**Task requirements**: Search the data for the word "MemRead". Reproduce every line where it is found.

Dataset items
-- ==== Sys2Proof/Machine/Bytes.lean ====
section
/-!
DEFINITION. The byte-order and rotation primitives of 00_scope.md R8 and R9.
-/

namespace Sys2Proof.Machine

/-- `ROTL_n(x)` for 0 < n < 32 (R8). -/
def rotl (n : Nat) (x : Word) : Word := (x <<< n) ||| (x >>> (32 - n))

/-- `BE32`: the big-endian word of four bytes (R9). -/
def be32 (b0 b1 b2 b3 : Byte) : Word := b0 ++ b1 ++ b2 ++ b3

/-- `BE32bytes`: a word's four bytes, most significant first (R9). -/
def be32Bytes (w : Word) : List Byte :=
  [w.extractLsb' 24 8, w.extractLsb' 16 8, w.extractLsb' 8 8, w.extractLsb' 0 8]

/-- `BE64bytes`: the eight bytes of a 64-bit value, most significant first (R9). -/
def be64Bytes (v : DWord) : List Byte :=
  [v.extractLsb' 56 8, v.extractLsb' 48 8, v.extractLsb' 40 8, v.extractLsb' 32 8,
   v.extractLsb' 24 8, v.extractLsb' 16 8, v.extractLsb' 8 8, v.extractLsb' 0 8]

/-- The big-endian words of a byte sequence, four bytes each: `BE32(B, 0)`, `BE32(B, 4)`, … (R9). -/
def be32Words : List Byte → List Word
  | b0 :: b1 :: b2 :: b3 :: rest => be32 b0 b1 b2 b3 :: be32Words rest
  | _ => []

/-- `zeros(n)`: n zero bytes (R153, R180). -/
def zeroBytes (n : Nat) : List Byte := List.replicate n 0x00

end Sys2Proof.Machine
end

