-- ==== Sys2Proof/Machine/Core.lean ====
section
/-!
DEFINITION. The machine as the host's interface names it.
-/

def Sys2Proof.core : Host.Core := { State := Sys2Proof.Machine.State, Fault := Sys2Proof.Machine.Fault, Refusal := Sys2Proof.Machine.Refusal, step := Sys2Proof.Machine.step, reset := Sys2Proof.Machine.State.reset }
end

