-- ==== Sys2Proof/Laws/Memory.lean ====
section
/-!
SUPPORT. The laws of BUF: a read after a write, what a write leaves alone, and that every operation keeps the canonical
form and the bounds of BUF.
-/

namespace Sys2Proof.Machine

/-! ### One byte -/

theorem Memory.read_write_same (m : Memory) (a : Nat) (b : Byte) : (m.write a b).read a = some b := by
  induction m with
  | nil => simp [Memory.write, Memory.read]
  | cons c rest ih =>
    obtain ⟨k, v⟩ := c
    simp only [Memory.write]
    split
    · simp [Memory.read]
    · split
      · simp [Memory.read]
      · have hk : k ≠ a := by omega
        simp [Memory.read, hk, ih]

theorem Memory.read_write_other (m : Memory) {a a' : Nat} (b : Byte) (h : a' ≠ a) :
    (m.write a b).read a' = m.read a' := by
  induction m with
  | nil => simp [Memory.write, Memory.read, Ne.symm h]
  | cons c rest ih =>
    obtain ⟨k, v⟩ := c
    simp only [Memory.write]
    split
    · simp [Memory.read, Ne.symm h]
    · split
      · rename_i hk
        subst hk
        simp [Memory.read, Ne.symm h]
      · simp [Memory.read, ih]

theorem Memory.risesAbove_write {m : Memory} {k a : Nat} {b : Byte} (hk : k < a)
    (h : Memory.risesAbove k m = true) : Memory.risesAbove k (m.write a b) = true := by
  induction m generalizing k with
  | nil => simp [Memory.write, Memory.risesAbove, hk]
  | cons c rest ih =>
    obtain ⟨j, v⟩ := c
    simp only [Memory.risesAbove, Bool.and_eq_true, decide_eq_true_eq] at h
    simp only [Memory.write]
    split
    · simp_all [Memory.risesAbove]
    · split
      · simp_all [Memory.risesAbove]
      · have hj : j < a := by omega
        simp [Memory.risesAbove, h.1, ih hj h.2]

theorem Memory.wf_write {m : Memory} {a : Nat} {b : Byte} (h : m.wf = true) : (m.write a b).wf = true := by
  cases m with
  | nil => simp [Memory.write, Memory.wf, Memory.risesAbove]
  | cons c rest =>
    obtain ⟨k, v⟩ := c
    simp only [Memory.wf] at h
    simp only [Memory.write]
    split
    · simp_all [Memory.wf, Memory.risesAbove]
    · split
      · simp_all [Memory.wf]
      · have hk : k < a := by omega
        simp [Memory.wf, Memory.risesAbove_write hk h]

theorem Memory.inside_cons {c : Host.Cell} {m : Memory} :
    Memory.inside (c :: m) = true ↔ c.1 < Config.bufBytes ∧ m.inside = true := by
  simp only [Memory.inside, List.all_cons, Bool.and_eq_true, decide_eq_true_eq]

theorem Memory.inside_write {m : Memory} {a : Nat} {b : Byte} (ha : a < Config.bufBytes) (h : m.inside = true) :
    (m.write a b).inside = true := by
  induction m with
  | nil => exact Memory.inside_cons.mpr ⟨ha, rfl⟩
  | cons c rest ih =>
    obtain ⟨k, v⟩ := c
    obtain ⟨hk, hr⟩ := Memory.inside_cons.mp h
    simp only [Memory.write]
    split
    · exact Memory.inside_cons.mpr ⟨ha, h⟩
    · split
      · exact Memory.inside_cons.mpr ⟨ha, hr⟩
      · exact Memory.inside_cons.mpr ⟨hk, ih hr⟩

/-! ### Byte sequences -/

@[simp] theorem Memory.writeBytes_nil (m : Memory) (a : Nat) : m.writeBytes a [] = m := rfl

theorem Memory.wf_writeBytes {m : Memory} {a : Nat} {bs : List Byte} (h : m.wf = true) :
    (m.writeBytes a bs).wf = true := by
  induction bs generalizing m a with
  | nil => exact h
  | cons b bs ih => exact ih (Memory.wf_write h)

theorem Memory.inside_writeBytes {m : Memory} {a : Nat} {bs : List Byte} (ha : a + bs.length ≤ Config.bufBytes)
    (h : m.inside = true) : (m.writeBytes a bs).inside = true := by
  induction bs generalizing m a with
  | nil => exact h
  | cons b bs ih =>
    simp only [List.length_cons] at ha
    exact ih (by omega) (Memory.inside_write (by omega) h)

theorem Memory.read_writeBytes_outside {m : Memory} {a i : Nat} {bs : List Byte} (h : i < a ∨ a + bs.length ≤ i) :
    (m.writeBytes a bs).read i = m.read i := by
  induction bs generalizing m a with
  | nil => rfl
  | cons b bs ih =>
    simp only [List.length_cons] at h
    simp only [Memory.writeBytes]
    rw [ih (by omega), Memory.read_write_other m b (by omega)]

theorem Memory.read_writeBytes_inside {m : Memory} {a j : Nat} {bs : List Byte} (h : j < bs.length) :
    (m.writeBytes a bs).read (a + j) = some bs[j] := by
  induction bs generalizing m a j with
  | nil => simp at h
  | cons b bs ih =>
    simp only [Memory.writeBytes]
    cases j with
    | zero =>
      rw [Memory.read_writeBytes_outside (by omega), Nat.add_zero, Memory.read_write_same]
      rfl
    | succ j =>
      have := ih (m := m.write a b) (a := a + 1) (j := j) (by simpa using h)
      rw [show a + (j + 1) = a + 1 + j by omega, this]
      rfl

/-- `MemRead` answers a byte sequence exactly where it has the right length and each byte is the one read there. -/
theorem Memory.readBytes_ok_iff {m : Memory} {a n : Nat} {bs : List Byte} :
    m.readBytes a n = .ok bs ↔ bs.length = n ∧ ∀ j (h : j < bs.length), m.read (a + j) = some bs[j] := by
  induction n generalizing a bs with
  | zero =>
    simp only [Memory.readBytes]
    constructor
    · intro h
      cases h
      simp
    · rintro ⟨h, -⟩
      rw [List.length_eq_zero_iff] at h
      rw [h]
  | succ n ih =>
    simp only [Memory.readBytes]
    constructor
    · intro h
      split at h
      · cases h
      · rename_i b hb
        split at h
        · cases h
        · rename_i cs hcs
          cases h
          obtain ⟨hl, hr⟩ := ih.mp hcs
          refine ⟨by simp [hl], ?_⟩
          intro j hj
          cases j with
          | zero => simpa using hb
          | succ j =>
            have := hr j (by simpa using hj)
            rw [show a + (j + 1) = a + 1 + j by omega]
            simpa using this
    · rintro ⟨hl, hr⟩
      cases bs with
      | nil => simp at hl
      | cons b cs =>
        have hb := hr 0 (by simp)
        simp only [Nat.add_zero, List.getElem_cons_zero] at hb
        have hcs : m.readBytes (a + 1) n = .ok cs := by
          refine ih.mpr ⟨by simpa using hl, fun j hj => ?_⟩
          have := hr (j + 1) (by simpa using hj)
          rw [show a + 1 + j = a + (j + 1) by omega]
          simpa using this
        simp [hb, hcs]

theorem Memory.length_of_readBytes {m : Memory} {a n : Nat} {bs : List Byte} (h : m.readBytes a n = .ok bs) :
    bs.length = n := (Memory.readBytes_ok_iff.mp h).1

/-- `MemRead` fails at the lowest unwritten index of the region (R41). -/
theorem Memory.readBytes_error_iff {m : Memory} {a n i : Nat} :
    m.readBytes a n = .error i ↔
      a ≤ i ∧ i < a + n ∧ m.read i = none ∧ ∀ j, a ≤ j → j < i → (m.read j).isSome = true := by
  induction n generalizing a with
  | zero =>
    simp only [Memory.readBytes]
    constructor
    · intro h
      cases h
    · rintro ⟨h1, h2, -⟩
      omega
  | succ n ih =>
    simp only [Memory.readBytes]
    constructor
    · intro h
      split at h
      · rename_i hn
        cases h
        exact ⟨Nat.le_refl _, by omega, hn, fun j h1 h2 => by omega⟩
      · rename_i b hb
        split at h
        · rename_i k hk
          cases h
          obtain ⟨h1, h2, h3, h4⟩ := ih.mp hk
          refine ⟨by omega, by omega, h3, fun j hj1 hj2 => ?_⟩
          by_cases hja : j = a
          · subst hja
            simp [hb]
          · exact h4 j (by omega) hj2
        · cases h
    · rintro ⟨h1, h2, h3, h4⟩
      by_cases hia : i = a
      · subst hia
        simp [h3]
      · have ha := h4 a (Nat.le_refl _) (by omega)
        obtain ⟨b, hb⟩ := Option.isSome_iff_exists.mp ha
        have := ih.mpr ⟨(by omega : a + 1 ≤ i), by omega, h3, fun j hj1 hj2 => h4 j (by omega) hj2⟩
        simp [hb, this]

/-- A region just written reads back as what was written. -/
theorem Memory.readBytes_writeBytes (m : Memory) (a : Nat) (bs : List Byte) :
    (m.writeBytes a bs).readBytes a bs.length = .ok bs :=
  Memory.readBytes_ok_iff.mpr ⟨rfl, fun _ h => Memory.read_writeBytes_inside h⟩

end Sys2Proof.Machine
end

**Output for this task**:
/-- `MemRead` answers a byte sequence exactly where it has the right length and each byte is the one read there. -/
/-- `MemRead` fails at the lowest unwritten index of the region (R41). -/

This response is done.